:: WHAT THE TASK REQUIRES ::
Set down exactly the lines in the records below that run from the line with "s.scan with timer" to the line with "(∀ b, 1 < (s.chan b).step.count", inclusive, and nothing more.

[Collected data entries]
= Beginning of Section =

/-! ## Time -/

/-- One tick (R52, R126, R147, R150). With nothing owed a base F tick takes the scan timer and the base S divider down by 1 and leaves
the count of every channel, and on a base S tick of every held write, to be reached each in its own event: by STEP_EXPIRY,
SETTLE_EXPIRY and HOLD_EXPIRY one by one, by BASE_S_TICK those of base S together, and at the latest by the next base F tick. A
count that is reached falls by 1, once for a tick; a count of 1 is left to its expiry; under MAINT no held write is counted. Which
command reaches a count is the model's (log 6, log 7). -/
def Obligations.BaseTicksCountDown : Prop :=
  ∀ s : State, s.phase = .running →
    (s.nothingOwed →
        ∃ t, exec .baseFTick s = .next t
          ∧ t.timer.divider = (if s.timer.divider ≤ 1 then s.timer.divider else s.timer.divider - 1)
          ∧ t.timer.sDue = decide (s.timer.divider ≤ 1) ∧ t.timer.maint = s.timer.maint
          ∧ t.scan = (if s.scan.timer ≤ 1 then { s.scan with tickDue := true }
              else { s.scan with timer := s.scan.timer - 1 })
          ∧ (∀ b, t.owed b =
            { stepF := true, stepS := decide (s.timer.divider ≤ 1), settle := true, hold := decide (s.timer.divider ≤ 1) })
          ∧ s.sameBerths t ∧ t.owq = s.owq ∧ t.ports = s.ports ∧ t.log = s.log ∧ s.sameMemory t)
      ∧ (s.timer.sDue = false → s.scan.tickDue = false →
        (∀ b, s.owed b = { stepF := true, stepS := false, settle := true, hold := false }) →
        (∀ b, 1 < (s.chan b).step.count ∨ (s.chan b).step.status ≠ .running ∨ (s.chan b).step.base ≠ .f) →
        (∀ b, 1 < (s.chan b).settle.count ∨ (s.chan b).settle.status ≠ .running ∨ (s.chan b).settle.base ≠ .f) →
        ∃ t, exec .baseFTick s = .next t
          ∧ (∀ b, t.chan b = { step := (s.chan b).step.tick .f, settle := (s.chan b).settle.tick .f })
          ∧ t.berths = s.berths ∧ t.sups = s.sups ∧ t.holds = s.holds ∧ t.budget = s.budget ∧ t.owq = s.owq
          ∧ t.ports = s.ports ∧ t.log = s.log ∧ s.sameMemory t)
      ∧ (s.timer.sDue = true →
        ∃ t, exec .baseSTick s = .next t ∧ t.timer.divider = s.tables.ns ∧ t.timer.sDue = false
          ∧ t.timer.maint = s.timer.maint
          ∧ (∀ b, (t.chan b).settle = (s.chan b).settle
            ∧ (t.chan b).step = (if (s.owed b).stepS then (s.chan b).step.tick .s else (s.chan b).step))
          ∧ (s.timer.maint = true → t.holds = s.holds)
          ∧ (s.timer.maint = false → (∀ b, (s.owed b).hold = true) → (∀ h ∈ s.holds, ∀ x ∈ s.holds, x.berth = h.berth → x = h) →
            t.holds = s.holds.map fun h => if 1 < h.count then { h with count := h.count - 1 } else h)
          ∧ t.scan = s.scan ∧ t.berths = s.berths ∧ t.sups = s.sups ∧ t.budget = s.budget ∧ t.owq = s.owq
          ∧ t.ports = s.ports ∧ t.log = s.log ∧ s.sameMemory t)
      ∧ (∀ b,
        ((s.owed b).stepF = false → (s.owed b).stepS = false → exec (.stepExpiry b) s = .next s)
          ∧ ((s.owed b).step (s.chan b).step.base = true → (s.chan b).step.status = .running → 1 < (s.chan b).step.count →
            exec (.stepExpiry b) s =
              .next { s with
                chans := s.chans.set b
                  { s.chan b with step := { (s.chan b).step with count := (s.chan b).step.count - 1 } }
                timer := { s.timer with owed := s.timer.owed.set b { s.owed b with stepF := false, stepS := false } } })
          ∧ ((s.chan b).step.status ≠ .running →
            exec (.stepExpiry b) s =
              .next { s with
                timer := { s.timer with owed := s.timer.owed.set b { s.owed b with stepF := false, stepS := false } } }))
      ∧ (∀ b,
        ((s.owed b).settle = false → exec (.settleExpiry b) s = .next s)
          ∧ ((s.owed b).settle = true → (s.chan b).settle.status = .running → (s.chan b).settle.base = .f →
            1 < (s.chan b).settle.count →
            exec (.settleExpiry b) s =
              .next { s with
                chans := s.chans.set b
                  { s.chan b with settle := { (s.chan b).settle with count := (s.chan b).settle.count - 1 } }
                timer := { s.timer with owed := s.timer.owed.set b { s.owed b with settle := false } } }))
      ∧ (∀ b h, (s.owed b).hold = true → s.timer.maint = false → s.holdsOf b = [h] → 1 < h.count →
        exec (.holdExpiry b) s =
          .next { s with
            holds := s.holds.map fun x => if x.berth = b then { x with count := x.count - 1 } else x
            timer := { s.timer with owed := s.timer.owed.set b { s.owed b with hold := false } } })
      ∧ (∀ (c : Channel) (base : TickBase),
        (c.status ≠ .running ∨ c.base ≠ base → c.tick base = c)
          ∧ (c.status = .running → c.base = base → 1 < c.count → c.tick base = { c with count := c.count - 1 })
          ∧ (c.count = 1 → c.tick base = c))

= End of Section =

:: ANSWER SECTION ::
              else { s.scan with timer := s.scan.timer - 1 })
          ∧ (∀ b, t.owed b =
            { stepF := true, stepS := decide (s.timer.divider ≤ 1), settle := true, hold := decide (s.timer.divider ≤ 1) })
          ∧ s.sameBerths t ∧ t.owq = s.owq ∧ t.ports = s.ports ∧ t.log = s.log ∧ s.sameMemory t)
      ∧ (s.timer.sDue = false → s.scan.tickDue = false →
        (∀ b, s.owed b = { stepF := true, stepS := false, settle := true, hold := false }) →
        (∀ b, 1 < (s.chan b).step.count ∨ (s.chan b).step.status ≠ .running ∨ (s.chan b).step.base ≠ .f) →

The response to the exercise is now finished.